Bénédicte’s socials are here

Make-up by Alexandra Chaix

“I am Bénédicte, I have psoriasis in all its forms. I have been on social media for almost a year now. At the beginning I did this to talk about my relationship with motherhood and education with my son. After some great encounters, I decided to talk a bit more about my everyday life with the disease. Since it not only affects my body but also my joints and invisible pains. I now speak more and more about self-acceptance because through all the encounters I made, I got a few small kicks in the butt where I was told “you are really pretty, embrace yourself , your skin condition is nothing, you are strong and you are a warrior ”. I like to talk to every women, so they can realize we have to take ownership of our body. Our body is a vessel of life, a vessel we will spend a while with. And women are not enough represented in the image industry. It's a pity we see idealized representations of beauty, if we spoke a little more about diverse beauty, women would be less unhappy than they are today.

I am sick. But I am not my disease. Nor his stigmata.

I have experienced, I am suffering and will continue to suffer, hurtful remarks, sidelong glances, shifty eyes, attitudes of pity, people who changing sidewalks because they do not know. Because they ignore what’s on my body and bruises my joints. All these words, these glances, these actions are much more anchored in me than what is drawn on my skin, than these unbearable pains in my joints. As a teenager I was rejected, laughed at, even worse, harassed, because I didn't look like what is called ‘normal’. Because I was different. I wanted to die. It's fucking hard to say. To write.

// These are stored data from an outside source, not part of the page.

-- ==== Sys2Proof/Laws/Links.lean ====
section
/-! SUPPORT. Laws/Links.lean: what sending, forwarding and re-sending change: links, ports, their counters and the messages sent. -/

namespace Sys2Proof.Machine

/-- A channel but for its links, its ports, its reduction counters the keys that SEC_STATUS counts and the ways its chunks have chosen. -/
def SameButLinks (x y : Channel) : Prop := y = { x with links := y.links, ports := y.ports, red := y.red, sec := y.sec, paths := y.paths }
/-- Every port keeps its STATE and its peer. -/
def SamePorts (x y : Channel) : Prop := ∀ p : BitVec 2, (portOf y p).state = (portOf x p).state ∧ (portOf y p).peer = (portOf x p).peer

theorem SameButLinks.refl (x : Channel) : SameButLinks x x := rfl
theorem SameButLinks.trans {x y z : Channel} (h : SameButLinks x y) (g : SameButLinks y z) : SameButLinks x z := by
  unfold SameButLinks at *; rw [g, h]
theorem SameButLinks.rooms {x y : Channel} (h : SameButLinks x y) : y.rooms = x.rooms := by rw [h]
theorem SameButLinks.trips {x y : Channel} (h : SameButLinks x y) : y.trips = x.trips := by rw [h]
theorem SameButLinks.hist {x y : Channel} (h : SameButLinks x y) : y.hist = x.hist := by rw [h]

/-- What sending does to the device: each channel changes in its links alone, and nothing of foyer, suites and free values changes. -/
def FabricOnly (d d' : Device) : Prop :=
  d'.fy = d.fy ∧ d'.suites = d.suites ∧ d'.free = d.free ∧ ∀ c, SameButLinks (chanOf d c) (chanOf d' c) ∧ SamePorts (chanOf d c) (chanOf d' c)

theorem FabricOnly.refl (d : Device) : FabricOnly d d := ⟨rfl, rfl, rfl, fun _ => ⟨rfl, fun _ => ⟨rfl, rfl⟩⟩⟩
theorem FabricOnly.trans {a b c : Device} (h : FabricOnly a b) (g : FabricOnly b c) : FabricOnly a c :=
  ⟨g.1.trans h.1, g.2.1.trans h.2.1, g.2.2.1.trans h.2.2.1, fun o => ⟨(h.2.2.2 o).1.trans (g.2.2.2 o).1,
    fun p => ⟨((g.2.2.2 o).2 p).1.trans ((h.2.2.2 o).2 p).1, ((g.2.2.2 o).2 p).2.trans ((h.2.2.2 o).2 p).2⟩⟩⟩

theorem fabricOnly_send (d : Device) (m : OutMsg) : FabricOnly d (send d m) := ⟨rfl, rfl, rfl, fun _ => ⟨rfl, fun _ => ⟨rfl, rfl⟩⟩⟩

theorem fabricOnly_modChan (d : Device) (c : Ch) (f : Channel → Channel) (h : ∀ x, SameButLinks x (f x) ∧ SamePorts x (f x)) :
    FabricOnly d (modChan d c f) := by
  refine ⟨rfl, rfl, rfl, fun o => ?_⟩
  rw [chanOf_modChan]
  split
  · rename_i ho; subst ho; exact h _
  · exact ⟨rfl, fun _ => ⟨rfl, rfl⟩⟩

@[simp] theorem portOf_modPort_same (x : Channel) (p : BitVec 2) (f : FabPort → FabPort) : portOf (modPort x p f) p = f (portOf x p) :=
  tget_tmod_same ..
theorem portOf_modPort (x : Channel) (p q : BitVec 2) (f : FabPort → FabPort) :
    portOf (modPort x p f) q = if q = p then f (portOf x p) else portOf x q := by
  by_cases h : q = p
  · subst h; simp
  · rw [if_neg h]
    exact tget_tset_ne _ _ _ _ _ (fun e => h (BitVec.eq_of_toNat_eq e))

@[simp] theorem portOf_modLink (x : Channel) (l : Link) (f : LinkState → LinkState) (p : BitVec 2) : portOf (modLink x l f) p = portOf x p := rfl
@[simp] theorem portOf_countKeys (x : Channel) (p : BitVec 2) : portOf (countKeys x) p = portOf x p := rfl
@[simp] theorem linkOf_countKeys (x : Channel) (l : Link) : linkOf (countKeys x) l = linkOf x l := rfl
@[simp] theorem linkOf_modPort (x : Channel) (p : BitVec 2) (f : FabPort → FabPort) (l : Link) : linkOf (modPort x p f) l = linkOf x l := rfl
@[simp] theorem linkOf_modLink_same (x : Channel) (l : Link) (f : LinkState → LinkState) : linkOf (modLink x l f) l = f (linkOf x l) :=
  tget_tmod_same ..
@[simp] theorem linkOf_modLinkPort (x : Channel) (l k : Link) (f : FabPort → FabPort) : linkOf (modLinkPort x l f) k = linkOf x k := by
  cases l <;> rfl

/-- A port's counters, not its state or its peer. -/
theorem samePorts_modLinkPort (x : Channel) (l : Link) (f : FabPort → FabPort)
    (h : ∀ q : FabPort, (f q).state = q.state ∧ (f q).peer = q.peer) :
    SamePorts x (modLinkPort x l f) := by
  intro p
  cases l with
  | port q =>
    show (portOf (modPort x q f) p).state = _ ∧ (portOf (modPort x q f) p).peer = _
    rw [portOf_modPort]
    split
    · rename_i hp; subst hp; exact h _
    · exact ⟨rfl, rfl⟩
  | pack _ => exact ⟨rfl, rfl⟩

theorem sameButLinks_modLink (x : Channel) (l : Link) (f : LinkState → LinkState) : SameButLinks x (modLink x l f) := rfl
theorem sameButLinks_modPort (x : Channel) (p : BitVec 2) (f : FabPort → FabPort) : SameButLinks x (modPort x p f) := rfl
theorem sameButLinks_modLinkPort (x : Channel) (l : Link) (f : FabPort → FabPort) : SameButLinks x (modLinkPort x l f) := by
  cases l <;> rfl

theorem fabricOnly_emit (d : Device) (c : Ch) (l : Link) (w : OutFrame) : FabricOnly d (emit d c l w) := by
  unfold emit
  extract_lets k fr f' optical tagNow v k' d1 d2
  have h1 : FabricOnly d d1 := fabricOnly_modChan _ _ _ fun x =>
    ⟨(sameButLinks_modLink x l _).trans (sameButLinks_modLinkPort _ _ _), samePorts_modLinkPort _ l _ fun q => ⟨rfl, rfl⟩⟩
  have h2 : FabricOnly d d2 := h1.trans (fabricOnly_send _ _)
  split
  · exact h2.trans (fabricOnly_send _ _)
  · exact h2

theorem fabricOnly_serveOut (c : Ch) (l : Link) (n : Nat) (d : Device) : FabricOnly d (serveOut c l n d) := by
  induction n generalizing d with
  | zero => exact .refl _
  | succ n ih =>
    unfold serveOut
    split
    · split
      · exact (fabricOnly_emit ..).trans (ih _)
      · exact .refl _
    · exact .refl _

theorem fabricOnly_sendOn (d : Device) (c : Ch) (l : Link) (f : FabFrame) (up : Option (Link × BitVec 12)) : FabricOnly d (sendOn d c l f up) := by
  unfold sendOn serveAll
  refine (fabricOnly_modChan d c _ fun x => ⟨?_, fun _ => ⟨?_, ?_⟩⟩).trans (fabricOnly_serveOut ..)
  · exact sameButLinks_modLink ..
  · rfl
  · rfl

theorem fabricOnly_refuseFrame (d : Device) (c : Ch) (f : FabFrame) (cause : Nat) : FabricOnly d (refuseFrame d c f cause) := by
  unfold refuseFrame
  extract_lets lose e
  have hl : ∀ d, FabricOnly d (lose d) := fun d => fabricOnly_modChan _ _ _ fun x => ⟨rfl, fun _ => ⟨rfl, rfl⟩⟩
  split
  · exact hl _
  · split
    · exact fabricOnly_send _ _
    · split
      · exact fabricOnly_sendOn ..
      · exact hl _

theorem fabricOnly_forward (d : Device) (c : Ch) (f : FabFrame) (up : Option (Link × BitVec 12)) (avoid : Option Link) :
    FabricOnly d (forward d c f up avoid) := by
  unfold forward
  split
  · refine (fabricOnly_modChan d c _ fun x => ⟨?_, fun _ => ⟨?_, ?_⟩⟩).trans (fabricOnly_sendOn ..) <;> rfl
  · exact fabricOnly_refuseFrame ..

theorem fabricOnly_foldl {α : Type} (g : Device → α → Device) (h : ∀ d a, FabricOnly d (g d a)) (l : List α) (d : Device) :
    FabricOnly d (l.foldl g d) := by
  induction l generalizing d with
  | nil => exact .refl _
  | cons a l ih => exact (h d a).trans (ih _)

theorem fabricOnly_detour (c : Ch) (l : Link) (back : LinkState → LinkState) (f : FabFrame) (up : Option (Link × BitVec 12)) (d : Device) :
    FabricOnly d (detour c l back f up d) := by
  unfold detour
  split
  · exact fabricOnly_sendOn ..
  · exact fabricOnly_modChan _ _ _ fun x => ⟨rfl, fun _ => ⟨rfl, rfl⟩⟩

theorem fabricOnly_resend (d : Device) (c : Ch) (l : Link) : FabricOnly d (resend d c l) := by
  unfold resend
  extract_lets hs d1 d2
  have h1 : FabricOnly d d1 := fabricOnly_modChan _ _ _ fun x => ⟨rfl, fun _ => ⟨rfl, rfl⟩⟩
  have h2 : FabricOnly d d2 := h1.trans (fabricOnly_foldl _ (fun d h => fabricOnly_detour ..) _ _)
  exact h2.trans (fabricOnly_foldl _ (fun d h => fabricOnly_detour ..) _ _)

/-- A port that leaves service: its state is as given, every other port keeps its own, and the channels change in their links alone. -/
theorem portLeaves_spec (d : Device) (c : Ch) (p : BitVec 2) (st : BitVec 3) :
    (∀ o, SameButLinks (chanOf d o) (chanOf (portLeaves d c p st) o)) ∧ (portLeaves d c p st).suites = d.suites ∧
    (∀ o q, (portOf (chanOf (portLeaves d c p st) o) q).state = if o = c ∧ q = p then st else (portOf (chanOf d o) q).state) := by
  unfold portLeaves
  extract_lets d1
  have h1 : ∀ o, SameButLinks (chanOf d o) (chanOf d1 o) := by
    intro o
    show SameButLinks _ (chanOf (modChan _ _ _) o)
    rw [chanOf_modChan]
    split
    · rename_i ho; subst ho; rfl
    · rfl
  have h2 := fabricOnly_resend d1 c (.port p)
  refine ⟨fun o => ?_, ?_, fun o q => ?_⟩
  · rw [chanOf_refresh]; exact (h1 o).trans (h2.2.2.2 o).1
  · rw [refresh_suites]; exact h2.2.1
  · rw [chanOf_refresh, ((h2.2.2.2 o).2 q).1]
    show (portOf (chanOf (modChan _ _ _) o) q).state = _
    rw [chanOf_modChan]
    by_cases ho : o = c
    · subst ho
      rw [if_pos rfl]
      rw [portOf_countKeys, portOf_modLink, portOf_modPort]
      by_cases hq : q = p
      · subst hq; simp
      · simp [hq]
    · simp [ho]

end Sys2Proof.Machine
end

I wanted to take my life because I listened to them. I made my own opinion of their judgments. And I was even tougher than them. I ended up hating being in my skin. I mutilated myself. I starved myself. I tried to destroy myself. To destroy my body, my soul. Because of shame. The shame of not finding myself somewhere. Ashamed to find myself ugly. Far from those hot chicks who deserved to be loved. Today I understood my worth. I understood that I had the right to be visible. That I had to, for me, for those, who like me one day, today, yesterday, tomorrow, might feel like I did.

Every step towards self-acceptance is a victory against ignorance, against the stupidity of haters.”